--- Task inputs ---

-- ==== Sys2Proof/Certificates/Slice0/Obligations.lean ====
section
/-! DEFINITION. The statements for the provers. -/

open Sys2Proof Sys2Proof.Machine

/-! ### Encoding and decoding (30_encoding.md) -/

/-- O1.  Under every injective `OPNUM`, every instruction is well formed, and decoding its Words, whatever follows them, gives
it back with its operand (rules R70, R71, R74, R77). -/
def Obligations.DecodeGivesBackEncode : Prop :=
  ∀ t : OpNum, t.injective = true → ∀ i : Instr,
    i.wf t = true ∧ ∀ rest : List Word, decode t (encode t i ++ rest) = .ok (i, rest)

/-- O2.  What the decoder accepts is the encoding of what it answers, with nothing of the Words lost, under every map. -/
def Obligations.EncodeGivesBackDecode : Prop :=
  ∀ (t : OpNum) (ws rest : List Word) (i : Instr), decode t ws = .ok (i, rest) → encode t i ++ rest = ws

/-- O3.  `decode(w)` is the opcode numbered `w`, else illegal; under the default map illegal means `U(w) >= 24`, and the
placeholder is illegal (rules R76, R77, decisions D1 and D7: the spec's own choices). -/
def Obligations.OpcodeDecodingIsExact : Prop :=
  (∀ (t : OpNum) (w : Word), decodeOpcode t w = none ↔ ∀ op : Opcode, t.num op ≠ w) ∧
  (∀ t : OpNum, t.injective = true → ∀ (w : Word) (op : Opcode), decodeOpcode t w = some op ↔ w = t.num op) ∧
  (∀ w : Word, decodeOpcode OpNum.default w = none ↔ 24 ≤ U w) ∧
  decodeOpcode OpNum.default placeholder = none

/-- O4.  Words written out from the table of rule R72 (decision D1: the numbers are the spec's own choice) decode to their
instructions. -/
def Obligations.TableWordsDecode : Prop :=
  decodeTableWord 32 0x00000001 = some .add ∧ decodeTableWord 32 0x0000000A = some .outnum ∧
  decodeTableWord 32 0x0000000C = some .stor ∧ decodeTableWord 32 0x0000000F = some .jnz ∧
  decodeTableWord 64 0x000003E800000010 = some (.push 1000) ∧ decodeTableWord 32 0x00000010 = some (.push 0) ∧
  decodeTableWord 64 0x0000000500000014 = some (.puship 5) ∧ decodeTableWord 32 0x00000018 = none

/-- O5.  The instruction table: the 24 canonical strings; `opcode_of` answers an opcode exactly when the folded string is its
mnemonic; `HALT` is no mnemonic; and `upper` turns each of the 26 bytes `a` to `z` into its upper-case letter and leaves every
other byte alone (rules R79, R80, R176; that only ASCII letters fold is decision D31: the spec's own choice). -/
def Obligations.MnemonicTableIsExact : Prop :=
  Opcode.all.map mnemonicOf =
    ["NOP", "ADD", "SUB", "AND", "OR", "XOR", "NOT", "COMPL", "IN", "OUT", "OUTNUM", "LOAD", "STOR", "JMP", "JZ", "JNZ",
     "PUSH", "DUP", "SWAP", "ROL3", "PUSHIP", "POPIP", "DROPIP", "DROP"] ∧
  (∀ (t : Token) (op : Opcode), opcodeOf t = some op ↔ upper t = ascii (mnemonicOf op)) ∧
  (∀ op : Opcode, opcodeOf (ascii (mnemonicOf op)) = some op) ∧
  (∀ t u : Token, upper t = upper u → opcodeOf t = opcodeOf u) ∧
  opcodeOf (ascii "HALT") = none ∧
  (∀ t : Token, (upper t).length = t.length ∧
    ∀ (k : Nat) (b : Byte), t[k]? = some b →
      (0x61 ≤ b.toNat ∧ b.toNat ≤ 0x7A → (upper t)[k]? = some (BitVec.ofNat 8 (b.toNat - 0x20))) ∧
      (b.toNat < 0x61 ∨ 0x7A < b.toNat → (upper t)[k]? = some b))

/-! ### The step cycle -/

/-- O6.  One step (rule R78): not enabled, no next state; out of memory, `IpOutOfBounds(ip)` (decision D6); an illegal Word,
`IllegalOpcode(w, ip)` (decision D7); else the decoded instruction is executed on the state as it is.  D6 and D7 are the spec's
own choices.  The model's choices: that "not enabled" is answered by a fault with a name of its own, and that a raise is a next
state with the cause latched (log 7), and what stands for an operand Word outside memory (`operandWord`, log 25). -/
def Obligations.StepRunsTheDecodedInstruction : Prop :=
  ∀ s : State,
    (∀ c : Cause, s.fault = some c → step s = .fault (.stopped c)) ∧
    (s.fault = none → s.running = false → step s = .fault .notRunning) ∧
    (s.Enabled → inBounds s.cfg s.ip = false → step s = .next (s.takeFault (.ipOutOfBounds s.ip))) ∧
    (s.Enabled → inBounds s.cfg s.ip = true → decodeOpcode s.cfg.opnum (s.memRead s.ip) = none →
      step s = .next (s.takeFault (.illegalOpcode (s.memRead s.ip) s.ip))) ∧
    (∀ op : Opcode, s.Enabled → inBounds s.cfg s.ip = true → decodeOpcode s.cfg.opnum (s.memRead s.ip) = some op →
      step s = exec (op.instr (operandWord s)) s)

/-- O7.  Where the Words of an instruction stand at `ip`, under any injective `OPNUM`, the step executes that instruction;
a format I operand is the Word at `adv(ip)` (rules R73, R74, R77, R78). -/
def Obligations.StepRunsTheEncodedInstruction : Prop :=
  ∀ (s : State) (i : Instr), s.cfg.opnum.injective = true → s.Enabled → inBounds s.cfg s.ip = true →
    (encode s.cfg.opnum i = [s.memRead s.ip] ∨
      (inBounds s.cfg (adv s.cfg s.ip) = true ∧
        encode s.cfg.opnum i = [s.memRead s.ip, s.memRead (adv s.cfg s.ip)])) →
    step s = exec i s

/-- O8.  Which instructions answer a next state: every instruction but `IN` from every state, and `IN` where its stream has a
byte or has ended; while it has neither, `IN` is held and there is no next state.  The totality is the model's choice: that a
raise is a next state with the cause latched is log 7, and that a held `IN`, which by rules R78 and R110 is not enabled, is
answered by the fault `waitingForInput` is log 11. -/
def Obligations.EveryInstructionAnswersNext : Prop :=
  (∀ (i : Instr) (s : State), i ≠ .inp → ∃ t : State, exec i s = .next t) ∧
  (∀ s : State, s.input.pending ≠ [] ∨ s.input.ended = true → ∃ t : State, exec .inp s = .next t) ∧
  (∀ s : State, s.input.pending = [] → s.input.ended = false → exec .inp s = .fault .waitingForInput)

--- Task description ---
Reproduce the listing above exactly, but only from its first line through the line holding "def Obligations.DecodeGivesBackEncode : Prop"; both of those lines are included.

--- Exercise response ---
-- ==== Sys2Proof/Certificates/Slice0/Obligations.lean ====
section
/-! DEFINITION. The statements for the provers. -/

open Sys2Proof Sys2Proof.Machine

/-! ### Encoding and decoding (30_encoding.md) -/

/-- O1.  Under every injective `OPNUM`, every instruction is well formed, and decoding its Words, whatever follows them, gives
it back with its operand (rules R70, R71, R74, R77). -/
def Obligations.DecodeGivesBackEncode : Prop :=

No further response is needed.